The issue with the buttons is that 4chan has a campaign to mass downvote anything she does, maybe even bots to do this automatically. Her texts have disappeared from the main page even though they’re very popular, and every comment she posts appears almost immediately with downvotes. The removal of downvotes wouldn’t solve the underlying problem, sure, but it’d make the abuse much more difficult to implement as to remove her texts from public view it’d require the abusers to mass upvote everything else rather than just downvoting her own specific contributions.
Malicious people will take advantage of whatever mechanism is offered.
If you allow comments but not downvotes, they will use comment spam. If you allow downvotes from new accounts, they’ll do the bury-brigade thing. If you require posters to get accounts and use their legal names and real locations, attackers will stalk people, find their homes, scare their children, and leave poo on their doorstep. If you have a mechanism for automatic takedowns of copyright violations, they’ll send forged DMCA notices. (Yes, even though it’s illegal to do so. It’s a common tactic to get the identity of pseudonymous posters, since a DMCA counterclaim requires a statement of the poster’s name, address, and telephone number!)
Attackers of this sort look for asymmetric attacks — things that are relatively cheap, easy, and risk-free for them to do, and cause much more ① grief, and ② time & energy expenditure, on the part of the attacked person or site. The ideal attack is one that is quick and easily repeatable, causes the target great discomfort, and requires the target to spend a bunch of time to clean it up. The intention is to get the target to go away, to cease being visible; to “run them out of town” as it were.
(For an analogy, consider the act of a vandal spray-painting swastikas or dicks on someone’s house. It makes the target feel very unsafe; it causes them a bunch more work to clean up than it cost the vandal to do it; it can be done quickly; and it’s not very risky in a lot of neighborhoods.)
Attackers look for relative advantages — for instance, if the attackers have coding ability and the target does not, they can use automated posting (bots) or denial-of-service attacks. If the attackers have more free time (e.g. if they are unemployed youths and the target is a working mother’s blog), they can post obscene spam or what-have-you at hours when the target is not online to moderate or respond. They also look for ways to increase their advantage — for instance, if they can ascertain the target’s real-world identity while remaining anonymous themselves, the attackers can escalate to more credible threats, harassment with photos, “we know where you live”, or the like.
Responses to this sort of attacker have to address the facts on the ground.
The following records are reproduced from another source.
-- ==== Sys2Proof/WellFormed.lean ====
section
/-! DEFINITION. Well-formed commands: every unit index names a unit of the package, so that `exec` finds it. -/

namespace Sys2Proof

/-- An instruction's tile is one of the 576. -/
def Issue.wf (i : Issue) : Bool := decide (i.tile < 576)

/-- A message's slot is one of the eight of Table 14-3. -/
def MsgHdr.wf (h : MsgHdr) : Bool := decide (h.slot < 8)

/-- The unit indices of a command are in range. Operands that a command's own rule judges (a partition, loaf or shard a message names) are not unit indices: the
rule answers for them. -/
def Instr.wf : Instr → Bool
  | .nop i => i.wf
  | .end_ i => i.wf
  | .br i => i.wf
  | .brdec i => i.wf
  | .ldi i => i.wf
  | .salu i => i.wf
  | .scmp i => i.wf
  | .plog i => i.wf
  | .sget i => i.wf
  | .sld i => i.wf
  | .sst i => i.wf
  | .braidSet i => i.wf
  | .wait i => i.wf
  | .waitPeek i => i.wf
  | .signal i => i.wf
  | .signalSet i => i.wf
  | .pin i => i.wf
  | .unpin i => i.wf
  | .step i => i.wf
  | .fence i => i.wf
  | .mmaF i => i.wf
  | .mmaX i => i.wf
  | .waveCommit t _ _ => decide (t < 576)
  | .mmaComplete t => decide (t < 576)
  | .arrayGrant t => decide (t < 576)
  | .accZero i => i.wf
  | .accOut i => i.wf
  | .accMerge i => i.wf
  | .accAcq i => i.wf
  | .accRel i => i.wf
  | .expscan i => i.wf
  | .vfp i => i.wf
  | .vfma i => i.wf
  | .vfun i => i.wf
  | .vint i => i.wf
  | .vcmp i => i.wf
  | .vsel i => i.wf
  | .vbcast i => i.wf
  | .viota i => i.wf
  | .vext i => i.wf
  | .vred i => i.wf
  | .vcvt i => i.wf
  | .vld i => i.wf
  | .vst i => i.wf
  | .vlds i => i.wf
  | .vsts i => i.wf
  | .copyIn i => i.wf
  | .copyOut i => i.wf
  | .copyTt i => i.wf
  | .copyComplete t _ _ => decide (t < 576)
  | .gather i => i.wf
  | .gatherComplete _ => true
  | .deferredFault t => decide (t < 576)
  | .brewOpen i => i.wf
  | .brewPour i => i.wf
  | .brewAbort i => i.wf
  | .brewCommit t _ => decide (t < 576)
  | .brewWritebackDone o => match o with | .tile t _ => decide (t < 576) | .engine die l slot => decide (die < 4 ∧ l < 3 ∧ slot < 4)
  | .brewConflictSpill t _ => decide (t < 576)
  | .brewSpillTimeout t _ => decide (t < 576)
  | .clIssue i => i.wf
  | .upIssue i => i.wf
  | .signalArrive _ => true
  | .healthFlushArrive t => decide (t < 576)
  | .stepClose p => decide (p < 8)
  | .blendDecide p => decide (p < 8)
  | .updateShardStart die l _ _ => decide (die < 4 ∧ l < 3)
  | .updateSliceCommit die l slot _ _ => decide (die < 4 ∧ l < 3 ∧ slot < 4)
  | .engineBrewRetry die l slot => decide (die < 4 ∧ l < 3 ∧ slot < 4)
  | .updateShardComplete die l _ => decide (die < 4 ∧ l < 3)
  | .pinWait die l => decide (die < 4 ∧ l < 3)
  | .guardReduceComplete _ => true
  | .digestExchange die l _ => decide (die < 4 ∧ l < 3)
  | .collectiveMessageReceive port p _ _ => decide (port < 64 ∧ p < 8)
  | .clAbortReceive port p _ => decide (port < 64 ∧ p < 8)
  | .collectiveComplete _ => true
  | .collectiveResend _ _ => true
  | .peerLostTimeout _ => true
  | .clStall port _ p => decide (port < 64 ∧ p < 8)
  | .kneadShardMove _ _ => true
  | .refereeReplay t _ _ => decide (t < 576)
  | .refereeWaitTimeout t => decide (t < 576)
  | .benchMove die m => decide (die < 4 ∧ m < 156)
  | .rotationMigration die => decide (die < 4)
  | .migrationSkip die => decide (die < 4)
  | .migrationComplete t _ => decide (t < 576)
  | .provingSegmentEnd die m _ _ _ => decide (die < 4 ∧ m < 156)
  | .provingRunEnd die m => decide (die < 4 ∧ m < 156)
  | .ovenTargetReached die m _ => decide (die < 4 ∧ m < 156)
  | .windowProve die _ _ => decide (die < 4)
  | .localisationRun die m _ _ => decide (die < 4 ∧ m < 156)
  | .fuseWritten die i => decide (die < 4 ∧ i < 64)
  | .linkMarginCheck _ _ _ => true
  | .tileSelfTest die _ => decide (die < 4)
  | .tileRelease die => decide (die < 4)
  | .scrubLine stack _ => decide (stack < 12)
  | .rowRepair stack _ _ => decide (stack < 12)
  | .pitchApply stack g => decide (stack < 12 ∧ g < 80)
  | .hostCompletionReceive _ _ _ _ => true
  | .hostDmaTimeout _ _ => true
  | .boardRequestReceive port _ => decide (port < 64)
  | .boardResponseReceive _ _ _ _ => true
  | .boardNoRoute _ => true
  | .flitTransmit n => decide (n < 64)
  | .flitDataReceive n _ => decide (n < 64)
  | .flitIdleReceive n _ => decide (n < 64)
  | .flitHelloReceive n _ => decide (n < 64)
  | .flitNakReceive n _ lanes cw => decide (n < 64 ∧ lanes.length = 4 ∧ cw.length = 17)
  | .flitDarkReceive n _ => decide (n < 64)
  | .nakRepeat n => decide (n < 64)
  | .ackTimer n => decide (n < 64)
  | .helloTimer n => decide (n < 64)
  | .helloTimeout n => decide (n < 64)
  | .trainingComplete n _ _ _ => decide (n < 64)
  | .downRetryTimer n => decide (n < 64)
  | .laneEvalWindow n lanes cw => decide (n < 64 ∧ lanes.length = 4 ∧ cw.length = 17)
  | .laneLossOfLock n lane => decide (n < 64 ∧ lane < 4)
  | .retrainComplete n _ _ _ => decide (n < 64)
  | .linkLoss n => decide (n < 64)
  | .linkHoldExpiry n => decide (n < 64)
  | .dark h _ => h.wf
  | .darkEntered n => decide (n < 64)
  | .relight h _ => h.wf
  | .peerTrainingSignal n => decide (n < 64)
  | .darkTimeout n => decide (n < 64)
  | .linkQuality n => decide (n < 64)
  | .anchorLossOfLock n => decide (n < 64)
  | .d2dFrameReceive die k _ => decide (die < 4 ∧ k < 24)
  | .d2dNakReceive die k _ => decide (die < 4 ∧ k < 24)
  | .d2dRetrain die k _ _ => decide (die < 4 ∧ k < 24)
  | .leaseRenew h _ => h.wf
  | .leaseRelease h _ => h.wf
  | .leaseExpiry p => decide (p < 8)
  | .orphanStallTimeout t _ => decide (t < 576)
  | .start h _ _ _ _ => h.wf
  | .stop h _ _ => h.wf
  | .park h => h.wf
  | .idleClear h _ _ => h.wf
  | .pinClear h _ _ _ => h.wf
  | .partSet h _ => h.wf
  | .partAdd h _ _ _ _ => h.wf
  | .partRemove h _ _ _ _ => h.wf
  | .partUnitSwitch p _ => decide (p < 8)
  | .pitchSet h _ _ _ => h.wf
  | .loafWrite h _ => h.wf
  | .loafDelete h _ => h.wf
  | .hwinWrite h _ _ _ => h.wf
  | .bar2Map h _ _ => h.wf
  | .jbaseWrite h _ => h.wf
  | .slotWrite h _ => h.wf
  | .rowWrite h _ => h.wf
  | .pctrlWrite h _ => h.wf
  | .shardDefine h _ _ _ _ _ _ _ _ _ => h.wf
  | .shardDelete h _ _ _ => h.wf
  | .rollback h _ _ => h.wf
  | .digctrlWrite h _ _ => h.wf
  | .jobStart h _ _ _ => h.wf
  | .jobEnd h => h.wf
  | .mapStage h _ => h.wf
  | .groupWrite h _ _ _ => h.wf
  | .planWrite h _ _ _ => h.wf
  | .planctlWrite h _ => h.wf
  | .brouteWrite h _ _ => h.wf
  | .portCntClear h _ => h.wf
  | .portReset h _ => h.wf
  | .portUnfence h _ => h.wf
  | .provingCtrl h _ _ _ _ => h.wf
  | .maintenanceEnter h _ => h.wf
  | .maintenanceLeave h _ => h.wf
  | .packOffer h _ _ _ => h.wf
  | .packChunk h _ _ _ => h.wf
  | .packDone h _ => h.wf
  | .packAckTimer => true
  | .packTransferTimeout => true
  | .challenge h => h.wf
  | .nonceExpiry _ => true
  | .identity h => h.wf
  | .mrRead h _ _ => h.wf
  | .mrExtend h _ _ => h.wf
  | .attest h _ _ => h.wf
  | .certRead h _ => h.wf
  | .configWrite h _ => h.wf
  | .enrollOwner h => h.wf
  | .keyRevoke h _ _ _ _ _ => h.wf
  | .imageOffer h _ _ _ => h.wf
  | .imageChunk h _ _ _ => h.wf
  | .imageDone h _ => h.wf
  | .handoff h => h.wf
  | .handoffAccept _ _ => true
  | .handoffTimeout => true
  | .deviceSlotReturn _ slot => decide (slot < 8)
  | .evtNext _ => true
  | .apertureRead _ _ _ => true
  | .apertureWrite _ _ => true
  | .bar2Read _ _ _ => true
  | .bar2Write _ _ _ => true
  | .pcieConfigRequest _ _ _ => true
  | .flr _ => true
  | .hotReset _ => true
  | .hostLinkDown _ => true
  | .registerWrite _ _ => true
  | .crumbFetch _ _ => true
  | .crumbRead _ => true
  | .ibiRepeat => true
  | .crumbFlashWrite => true
  | .crumbCoalesceWindow _ _ => true
  | .errorRecordHandle _ => true
  | .entdaa _ => true
  | .setdasa _ => true
  | .rstdaa => true
  | .enec _ => true
  | .disec _ => true
  | .getpid => true
  | .getbcr => true
  | .getdcr => true
  | .getstatus => true
  | .getmxds => true
  | .alertResponse => true
  | .sleep => true
  | .sleepEntry => true
  | .sleepAbandon => true
  | .deep => true
  | .deepEntry => true
  | .deepAbandon => true
  | .wake => true
  | .deepExitComplete _ => true
  | .warmReset => true
  | .managementWatchdog => true
  | .journalReplay _ => true
  | .coldReset => true
  | .vauxPowerOn => true
  | .pkgRstNAssert => true
  | .pkgRstNDeassert _ _ => true
  | .railsGood => true
  | .firstStageStart _ _ failed => failed.all fun k => decide (k < 12)
  | .firmwareReady => true
  | .perstAssert _ => true
  | .perstDeassert _ _ => true
  | .trstNAssert => true
  | .boardSlotChange _ _ => true
  | .inputChatter _ => true
  | .chatterReleased _ => true
  | .throttleAssert => true
  | .throttleRelease _ => true
  | .throttleHeldTimer => true
  | .vinLow => true
  | .vinLowEnd _ => true
  | .railReset _ => true
  | .overcurrentClamp => true
  | .overcurrentHoldEnd => true
  | .powerLoopStep _ _ => true
  | .paceWindow => true
  | .thermalPaceStep die m _ => decide (die < 4 ∧ m < 156)
  | .thermalWithdrawStep die col _ => decide (die < 4 ∧ col < 13)
  | .pwrThermtrip die m _ => decide (die < 4 ∧ m < 156)
  | .thermalShutdown die m _ => decide (die < 4 ∧ m < 156)
  | .oeHot k _ => decide (k < 16)
  | .telemUpdate _ _ _ _ _ => true
  | .laserLit k input _ => decide (k < 16 ∧ input < 2)
  | .laserDark k input _ => decide (k < 16 ∧ input < 2)
  | .crystalEdgeMissing _ => true
  | .crystalStable _ => true
  | .clkXtalFail => true
  | .pllLock pll => decide (pll ≤ 4)
  | .clkXtalLost => true
  | .holdoverEnd => true
  | .clkPllUnlock pll => decide (pll ≤ 4)
  | .referenceTick die => decide (die ≤ 4)
  | .illegal i _ => i.wf
  | .badType h _ => h.wf
  | .hostLinkUp _ _ => true
  | .clockGate die unit => decide (die ≤ 4 ∧ unit < if die < 4 then 186 else 86)
  | .autoNegotiation _ => true
  | .tck _ _ => true

end Sys2Proof
end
They have to make it harder for attackers to drive up the costs (time, labor, and emotional) for legitimate users, without much additional encumbrance on the legitimate users.
The issue with the buttons is that 4chan has a campaign to mass downvote anything she does, maybe even bots to do this automatically. Her texts have disappeared from the main page even though they’re very popular, and every comment she posts appears almost immediately with downvotes. The removal of downvotes wouldn’t solve the underlying problem, sure, but it’d make the abuse much more difficult to implement as to remove her texts from public view it’d require the abusers to mass upvote everything else rather than just downvoting her own specific contributions.
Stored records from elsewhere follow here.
-- ==== Sys2Proof/Certificates/Slice0/Obligations.lean ====
section
/-! DEFINITION. The statements about the model, for the provers. Each completion says what the command does where nothing turns it away; `Runs` and
`Passes` are the conditions for an instruction and a message to reach their own rule. -/

open Sys2Proof Sys2Proof.Machine

/-- Scalar results (Tables 07-4, 07-7, 07-8): LDI, SALU and SGET write their destination register (s0 and s12 to s15 discard writes), SCMP and PLOG
their predicate (p0 discards), NOP nothing. The stream goes on at the next instruction; nothing else changes. -/
def Claim.ScalarResults : Prop :=
  (∀ i s, Runs i (needsNop i s) s → ∃ t, exec (.nop i) s = .next t ∧
    StreamIs i s t (s.streamAt i.tile i.stream).issued ∧ OnlyOwnStream i s t) ∧
  (∀ i s, Runs i (needsLdi i s) s → ∃ t, exec (.ldi i) s = .next t ∧
    StreamIs i s t ((s.streamAt i.tile i.stream).issued.writeS (rn i.word.dst) i.word.ext) ∧ OnlyOwnStream i s t) ∧
  (∀ i s, Runs i (needsSalu i s) s → ∃ t, exec (.salu i) s = .next t ∧
    StreamIs i s t ((s.streamAt i.tile i.stream).issued.writeS (rn i.word.dst)
      (salu i.word.func.toNat (s.getS i (rn i.word.srca)) (operandB i s))) ∧ OnlyOwnStream i s t) ∧
  (∀ i s, Runs i (needsSget i s) s → ∃ t, exec (.sget i) s = .next t ∧
    StreamIs i s t ((s.streamAt i.tile i.stream).issued.writeS (rn i.word.dst) (special i s (immF i.word 7 0))) ∧ OnlyOwnStream i s t) ∧
  (∀ i s, Runs i (needsScmp i s) s → ∃ t, exec (.scmp i) s = .next t ∧
    StreamIs i s t ((s.streamAt i.tile i.stream).issued.writeP (rn i.word.dst)
      (scmp i.word.func.toNat (s.getS i (rn i.word.srca)) (operandB i s))) ∧ OnlyOwnStream i s t) ∧
  (∀ i s, Runs i (needsPlog i s) s → ∃ t, exec (.plog i) s = .next t ∧
    StreamIs i s t ((s.streamAt i.tile i.stream).issued.writeP (rn i.word.dst)
      (plog i.word.func.toNat (s.getP i (rn i.word.srca)) (s.getP i (rn i.word.srcb)) (i.word.imm.getLsbD 0))) ∧ OnlyOwnStream i s t)

/-- Branches (Table 07-7): BR adds 16 × IMM to the PC of the branch; BRDEC first subtracts 1 from sD and branches when the value then in sD, read as
the register reads, is not 0. -/
def Claim.Branches : Prop :=
  (∀ i s, Runs i (needsBr i s) s → ∃ t, exec (.br i) s = .next t ∧
    StreamIs i s t { (s.streamAt i.tile i.stream).issued with pc := target (s.streamAt i.tile i.stream).pc i.word } ∧ OnlyOwnStream i s t) ∧
  (∀ i s, Runs i (needsBrdec i s) s →
    let x := (s.streamAt i.tile i.stream).issued.writeS (rn i.word.dst) (s.getS i (rn i.word.dst) - 1)
    ∃ t, exec (.brdec i) s = .next t ∧ OnlyOwnStream i s t ∧
      (x.readS (rn i.word.dst) ≠ 0 → StreamIs i s t { x with pc := target (s.streamAt i.tile i.stream).pc i.word }) ∧
      (x.readS (rn i.word.dst) = 0 → StreamIs i s t x))

/-- Scalar instructions and branches: results, and that nothing else changes. The whole of what its parts say.
Model's choices it rests on: log 10, 14. -/
def Obligations.ScalarInstructions : Prop :=
  Claim.ScalarResults ∧ Claim.Branches

/-- SLD and SST (R164, R209): eight bytes at sA + IMM, read through and staged in the stream's own open brew; a read of the stored address gives the
stored bytes and every other byte reads as before. -/
def Claim.LocalStoreWords : Prop :=
  (∀ i s, Runs i (needsSld i s) s → ∃ t, exec (.sld i) s = .next t ∧
    StreamIs i s t ((s.streamAt i.tile i.stream).issued.writeS (rn i.word.dst)
      (BitVec.ofNat 64 (leNat ((s.tileAt i.tile).lsRead i.stream (lsAddr i s) 8)))) ∧ OnlyOwnStream i s t) ∧
  (∀ i s, Runs i (needsSst i s) s → ∃ t, exec (.sst i) s = .next t ∧ OnlyLocalStore i s t ∧
    (t.streamAt i.tile i.stream).noBrew = (s.streamAt i.tile i.stream).issued.noBrew ∧
    LocalStoreIs i s t (lsAddr i s) (natLe 8 (s.getS i (rn i.word.srcb)).toNat))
Malicious people will take advantage of whatever mechanism is offered.
If you allow comments but not downvotes, they will use comment spam. If you allow downvotes from new accounts, they’ll do the bury-brigade thing. If you require posters to get accounts and use their legal names and real locations, attackers will stalk people, find their homes, scare their children, and leave poo on their doorstep. If you have a mechanism for automatic takedowns of copyright violations, they’ll send forged DMCA notices. (Yes, even though it’s illegal to do so. It’s a common tactic to get the identity of pseudonymous posters, since a DMCA counterclaim requires a statement of the poster’s name, address, and telephone number!)
Attackers of this sort look for asymmetric attacks — things that are relatively cheap, easy, and risk-free for them to do, and cause much more ① grief, and ② time & energy expenditure, on the part of the attacked person or site. The ideal attack is one that is quick and easily repeatable, causes the target great discomfort, and requires the target to spend a bunch of time to clean it up. The intention is to get the target to go away, to cease being visible; to “run them out of town” as it were.
(For an analogy, consider the act of a vandal spray-painting swastikas or dicks on someone’s house. It makes the target feel very unsafe; it causes them a bunch more work to clean up than it cost the vandal to do it; it can be done quickly; and it’s not very risky in a lot of neighborhoods.)
Attackers look for relative advantages — for instance, if the attackers have coding ability and the target does not, they can use automated posting (bots) or denial-of-service attacks. If the attackers have more free time (e.g. if they are unemployed youths and the target is a working mother’s blog), they can post obscene spam or what-have-you at hours when the target is not online to moderate or respond. They also look for ways to increase their advantage — for instance, if they can ascertain the target’s real-world identity while remaining anonymous themselves, the attackers can escalate to more credible threats, harassment with photos, “we know where you live”, or the like.
Responses to this sort of attacker have to address the facts on the ground. They have to make it harder for attackers to drive up the costs (time, labor, and emotional) for legitimate users, without much additional encumbrance on the legitimate users.